CELLULAR CLASSIFICATION

The classification of brain tumors is based on both histopathological characteristics and location in the brain. Undifferentiated neuroectodermal tumors of the cerebellum have historically been referred to as medulloblastomas, while tumors of identical histology in the pineal region are diagnosed as pineoblastomas. There appear to be different molecular genetic aberrations in the tumor cells of medulloblastomas and supratentorial primitive neuroectodermal tumors.[1,2] Pineoblastoma and medulloblastoma are very similar but not identical. The nomenclature of pediatric brain tumors is controversial and potentially confusing. Some pathologists advocate abandoning the traditional morphologically based classifications such as medulloblastoma in favor of a terminology that relies more extensively on the phenotypic characteristics of the tumor. In such a system, medulloblastoma is referred to as primitive neuroectodermal tumor and then subdivided on the basis of cellular differentiation.[3-6] The most recent World Health Organization classification of brain tumors maintains the term "medulloblastoma" for posterior fossa undifferentiated tumors.[7] It also maintains separate categories for cerebral primitive neuroectodermal tumors and for pineal small round cell tumors (pineoblastomas). The pathologic classification of pediatric brain tumors is a specialized area that is undergoing evolution; review of the diagnostic tissue by a neuropathologist who has particular expertise in this area is strongly recommended.

References:

  1. Russo C, Pellarin M, Tingby O, et al.: Comparative genomic hybridization in patients with supratentorial and infratentorial primitive neuroectodermal tumors. Cancer 86(2): 331-339, 1999.
  2. Nicholson JC, Ross FM, Kohler JA, et al.: Comparative genomic hybridization and histological variation in primitive neuroectodermal tumours.
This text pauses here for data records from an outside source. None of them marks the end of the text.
@[simp] theorem State.setLaunch_mem (s : State) (l : Nat) (x : Launch) : (s.setLaunch l x).mem = s.mem := rfl
@[simp] theorem State.setLaunch_full (s : State) (l : Nat) (x : Launch) : (s.setLaunch l x).full = s.full := rfl
@[simp] theorem State.setLaunch_clock (s : State) (l : Nat) (x : Launch) : (s.setLaunch l x).clock = s.clock := rfl
@[simp] theorem State.setLaunch_timeBase (s : State) (l : Nat) (x : Launch) : (s.setLaunch l x).timeBase = s.timeBase := rfl
@[simp] theorem State.setLaunch_timeSet (s : State) (l : Nat) (x : Launch) : (s.setLaunch l x).timeSet = s.timeSet := rfl
@[simp] theorem State.setLaunch_turns (s : State) (l : Nat) (x : Launch) : (s.setLaunch l x).turns = s.turns := rfl
@[simp] theorem State.setLaunch_agenda (s : State) (l : Nat) (x : Launch) : (s.setLaunch l x).agenda = s.agenda := rfl
@[simp] theorem State.setLaunch_timers (s : State) (l : Nat) (x : Launch) : (s.setLaunch l x).timers = s.timers := rfl
@[simp] theorem State.setLaunch_input (s : State) (l : Nat) (x : Launch) : (s.setLaunch l x).input = s.input := rfl
@[simp] theorem State.setLaunch_cur (s : State) (l : Nat) (x : Launch) : (s.setLaunch l x).cur = s.cur := rfl
@[simp] theorem State.setLaunch_curSlot (s : State) (l : Nat) (x : Launch) : (s.setLaunch l x).curSlot = s.curSlot := rfl
@[simp] theorem State.setLaunch_serial (s : State) (l : Nat) (x : Launch) : (s.setLaunch l x).serial = s.serial := rfl
@[simp] theorem State.setLaunch_nextJob (s : State) (l : Nat) (x : Launch) : (s.setLaunch l x).nextJob = s.nextJob := rfl
@[simp] theorem State.setLaunch_nextFiring (s : State) (l : Nat) (x : Launch) : (s.setLaunch l x).nextFiring = s.nextFiring := rfl
@[simp] theorem State.setLaunch_freeTick (s : State) (l : Nat) (x : Launch) : (s.setLaunch l x).freeTick = s.freeTick := rfl
@[simp] theorem State.setLaunch_cores (s : State) (l : Nat) (x : Launch) : (s.setLaunch l x).cores = s.cores := rfl
@[simp] theorem State.setLaunch_clusters (s : State) (l : Nat) (x : Launch) : (s.setLaunch l x).clusters = s.clusters := rfl
@[simp] theorem State.setLaunch_images (s : State) (l : Nat) (x : Launch) : (s.setLaunch l x).images = s.images := rfl
@[simp] theorem State.setLaunch_launches (s : State) (l : Nat) (x : Launch) : (s.setLaunch l x).launches = Tab.set s.launches l x := rfl
@[simp] theorem State.setLaunch_retired (s : State) (l : Nat) (x : Launch) : (s.setLaunch l x).retired = s.retired := rfl
@[simp] theorem State.setLaunch_queues (s : State) (l : Nat) (x : Launch) : (s.setLaunch l x).queues = s.queues := rfl
@[simp] theorem State.setLaunch_jobs (s : State) (l : Nat) (x : Launch) : (s.setLaunch l x).jobs = s.jobs := rfl
@[simp] theorem State.setLaunch_writes (s : State) (l : Nat) (x : Launch) : (s.setLaunch l x).writes = s.writes := rfl
@[simp] theorem State.setLaunch_older (s : State) (l : Nat) (x : Launch) : (s.setLaunch l x).older = s.older := rfl
@[simp] theorem State.setLaunch_syncs (s : State) (l : Nat) (x : Launch) : (s.setLaunch l x).syncs = s.syncs := rfl
@[simp] theorem State.setLaunch_barriers (s : State) (l : Nat) (x : Launch) : (s.setLaunch l x).barriers = s.barriers := rfl
@[simp] theorem State.setLaunch_hostSeen (s : State) (l : Nat) (x : Launch) : (s.setLaunch l x).hostSeen = s.hostSeen := rfl
@[simp] theorem State.setLaunch_hostWrote (s : State) (l : Nat) (x : Launch) : (s.setLaunch l x).hostWrote = s.hostWrote := rfl
@[simp] theorem State.setLaunch_metBad (s : State) (l : Nat) (x : Launch) : (s.setLaunch l x).metBad = s.metBad := rfl
@[simp] theorem State.setLaunch_heldAreas (s : State) (l : Nat) (x : Launch) : (s.setLaunch l x).heldAreas = s.heldAreas := rfl
@[simp] theorem State.setLaunch_posted (s : State) (l : Nat) (x : Launch) : (s.setLaunch l x).posted = s.posted := rfl
@[simp] theorem State.setLaunch_sent (s : State) (l : Nat) (x : Launch) : (s.setLaunch l x).sent = s.sent := rfl
@[simp] theorem State.setLaunch_unsent (s : State) (l : Nat) (x : Launch) : (s.setLaunch l x).unsent = s.unsent := rfl
@[simp] theorem State.setLaunch_gotPackets (s : State) (l : Nat) (x : Launch) : (s.setLaunch l x).gotPackets = s.gotPackets := rfl
@[simp] theorem State.setLaunch_congestion (s : State) (l : Nat) (x : Launch) : (s.setLaunch l x).congestion = s.congestion := rfl
@[simp] theorem State.setLaunch_refilled (s : State) (l : Nat) (x : Launch) : (s.setLaunch l x).refilled = s.refilled := rfl
@[simp] theorem State.setLaunch_mailboxes (s : State) (l : Nat) (x : Launch) : (s.setLaunch l x).mailboxes = s.mailboxes := rfl
@[simp] theorem State.setLaunch_eventRings (s : State) (l : Nat) (x : Launch) : (s.setLaunch l x).eventRings = s.eventRings := rfl
@[simp] theorem State.setLaunch_eventSeq (s : State) (l : Nat) (x : Launch) : (s.setLaunch l x).eventSeq = s.eventSeq := rfl
@[simp] theorem State.setLaunch_msix (s : State) (l : Nat) (x : Launch) : (s.setLaunch l x).msix = s.msix := rfl
@[simp] theorem State.setLaunch_migHold (s : State) (l : Nat) (x : Launch) : (s.setLaunch l x).migHold = s.migHold := rfl
@[simp] theorem State.setLaunch_pages (s : State) (l : Nat) (x : Launch) : (s.setLaunch l x).pages = s.pages := rfl
@[simp] theorem State.setLaunch_compat (s : State) (l : Nat) (x : Launch) : (s.setLaunch l x).compat = s.compat := rfl
@[simp] theorem State.setLaunch_regs (s : State) (l : Nat) (x : Launch) : (s.setLaunch l x).regs = s.regs := rfl
@[simp] theorem State.setLaunch_hostReplies (s : State) (l : Nat) (x : Launch) : (s.setLaunch l x).hostReplies = s.hostReplies := rfl
@[simp] theorem State.setLaunch_tenants (s : State) (l : Nat) (x : Launch) : (s.setLaunch l x).tenants = s.tenants := rfl
@[simp] theorem State.setLaunch_resetCounts (s : State) (l : Nat) (x : Launch) : (s.setLaunch l x).resetCounts = s.resetCounts := rfl
@[simp] theorem State.setLaunch_stage2Queue (s : State) (l : Nat) (x : Launch) : (s.setLaunch l x).stage2Queue = s.stage2Queue := rfl
@[simp] theorem State.setLaunch_niHeld (s : State) (l : Nat) (x : Launch) : (s.setLaunch l x).niHeld = s.niHeld := rfl
@[simp] theorem State.setLaunch_heldPosts (s : State) (l : Nat) (x : Launch) : (s.setLaunch l x).heldPosts = s.heldPosts := rfl
@[simp] theorem State.setLaunch_faultSeq (s : State) (l : Nat) (x : Launch) : (s.setLaunch l x).faultSeq = s.faultSeq := rfl
@[simp] theorem State.setLaunch_tlb (s : State) (l : Nat) (x : Launch) : (s.setLaunch l x).tlb = s.tlb := rfl
@[simp] theorem State.setLaunch_ringUpTo (s : State) (l : Nat) (x : Launch) : (s.setLaunch l x).ringUpTo = s.ringUpTo := rfl
@[simp] theorem State.setLaunch_sched (s : State) (l : Nat) (x : Launch) : (s.setLaunch l x).sched = s.sched := rfl
@[simp] theorem State.setLaunch_saved (s : State) (l : Nat) (x : Launch) : (s.setLaunch l x).saved = s.saved := rfl
@[simp] theorem State.setLaunch_refusedEntries (s : State) (l : Nat) (x : Launch) : (s.setLaunch l x).refusedEntries = s.refusedEntries := rfl
@[simp] theorem State.setLaunch_resets (s : State) (l : Nat) (x : Launch) : (s.setLaunch l x).resets = s.resets := rfl
@[simp] theorem State.setLaunch_fabricControl (s : State) (l : Nat) (x : Launch) : (s.setLaunch l x).fabricControl = s.fabricControl := rfl
@[simp] theorem State.setLaunch_routers (s : State) (l : Nat) (x : Launch) : (s.setLaunch l x).routers = s.routers := rfl
@[simp] theorem State.setLaunch_ports (s : State) (l : Nat) (x : Launch) : (s.setLaunch l x).ports = s.ports := rfl
@[simp] theorem State.setLaunch_clusterState (s : State) (l : Nat) (x : Launch) : (s.setLaunch l x).clusterState = s.clusterState := rfl
@[simp] theorem State.setLaunch_sparesUsed (s : State) (l : Nat) (x : Launch) : (s.setLaunch l x).sparesUsed = s.sparesUsed := rfl
@[simp] theorem State.setLaunch_uePorts (s : State) (l : Nat) (x : Launch) : (s.setLaunch l x).uePorts = s.uePorts := rfl
@[simp] theorem State.setLaunch_laneFaults (s : State) (l : Nat) (x : Launch) : (s.setLaunch l x).laneFaults = s.laneFaults := rfl
@[simp] theorem State.setLaunch_renegotiating (s : State) (l : Nat) (x : Launch) : (s.setLaunch l x).renegotiating = s.renegotiating := rfl
@[simp] theorem State.setLaunch_servo (s : State) (l : Nat) (x : Launch) : (s.setLaunch l x).servo = s.servo := rfl
@[simp] theorem State.setLaunch_bringup (s : State) (l : Nat) (x : Launch) : (s.setLaunch l x).bringup = s.bringup := rfl
@[simp] theorem State.setLaunch_flash (s : State) (l : Nat) (x : Launch) : (s.setLaunch l x).flash = s.flash := rfl
@[simp] theorem State.setLaunch_update (s : State) (l : Nat) (x : Launch) : (s.setLaunch l x).update = s.update := rfl
@[simp] theorem State.setLaunch_attest (s : State) (l : Nat) (x : Launch) : (s.setLaunch l x).attest = s.attest := rfl
@[simp] theorem State.setLaunch_health (s : State) (l : Nat) (x : Launch) : (s.setLaunch l x).health = s.health := rfl
@[simp] theorem State.setLaunch_coreClock (s : State) (l : Nat) (x : Launch) : (s.setLaunch l x).coreClock = s.coreClock := rfl
@[simp] theorem State.setLaunch_fabricClock (s : State) (l : Nat) (x : Launch) : (s.setLaunch l x).fabricClock = s.fabricClock := rfl
@[simp] theorem State.setLaunch_privCode (s : State) (l : Nat) (x : Launch) : (s.setLaunch l x).privCode = s.privCode := rfl
@[simp] theorem State.setLaunch_privLen (s : State) (l : Nat) (x : Launch) : (s.setLaunch l x).privLen = s.privLen := rfl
British Journal of Cancer 80(9): 1322-1331, 1999.
  3. Rorke LB: The cerebellar medulloblastoma and its relationship to primitive neuroectodermal tumors. Journal of Neuropathology and Experimental Neurology 42(1): 1-15, 1983.
  4. Gilles FH: Classification of childhood brain tumors. Cancer 56(7, Suppl): 1850-1857, 1985.
  5. Dehner LP: Peripheral and central primitive neuroectodermal tumors: a nosologic concept seeking a consensus. Archives of Pathology and Laboratory Medicine 110(11): 997-1005, 1986.
  6. Rorke LB, Gilles FH, Davis RL, et al.: Revision of the World Health Organization classification of brain tumors for childhood brain tumors. Cancer 56(7, Suppl): 1869-1886, 1985.
  7. Burger PC, Scheithauer BW: Tumors of the central nervous system. Washington DC: Armed Forces Institute of Pathology. 1994.

STAGE INFORMATION

Medulloblastoma

This tumor usually originates in the cerebellum. It may spread contiguously to the cerebellar peduncle, floor of the fourth ventricle, into the cervical spine, or above the tentorium. In addition, it may spread via the cerebrospinal fluid intracranially and/or to the spinal cord. Every patient with medulloblastoma should be evaluated with diagnostic imaging of the entire neuraxis, and when possible, lumbar cerebrospinal fluid analysis for free-floating tumor cells.[1] The most sensitive method available for evaluating spinal cord subarachnoid metastasis is spinal magnetic resonance imaging (MRI) performed with gadolinium. If MRI is used, the entire spine must be imaged in at least 2 planes with contiguous MR slices performed after gadolinium enhancement. Because medulloblastoma occasionally metastasizes outside the central nervous system, especially to bone, a bone scan with plain film correlation as well as a bone marrow aspiration and biopsy may be useful in symptomatic patients or in those with abnormal blood cell counts. Cerebrospinal fluid shunts at the time of surgery have not been shown to increase the risk of leptomeningeal relapse. Until recently, the most commonly used staging system was that proposed by Harisiadis and Chang. This system rates the tumor by an intraoperative evaluation of both size and extent as well as by the presence of metastatic disease. Alternative postoperative staging systems are now being used that are based on surgical impression and postoperative imaging studies. Patients with disseminated disease at diagnosis are clearly at highest risk for disease relapse.[2] Other factors that may portend an unfavorable outcome include younger age at diagnosis, brain stem involvement, subtotal resection, and a nonposterior fossa tumor.[2-4] The prognostic importance of brain stem involvement is still being debated. These prognostic variables must be evaluated in the context of the treatment received. Biologic markers such as TrkC, C-MYC expression, and HER2, may be independent predictors but have not yet been incorporated into stratification schemas.[5-11] Two major subclassifications are now being used:

Average risk - Children older than 3 years of age with posterior fossa tumors; tumor is totally or "near-totally" (<1.5 cubic centimeters of residual disease) resected; no dissemination.[3]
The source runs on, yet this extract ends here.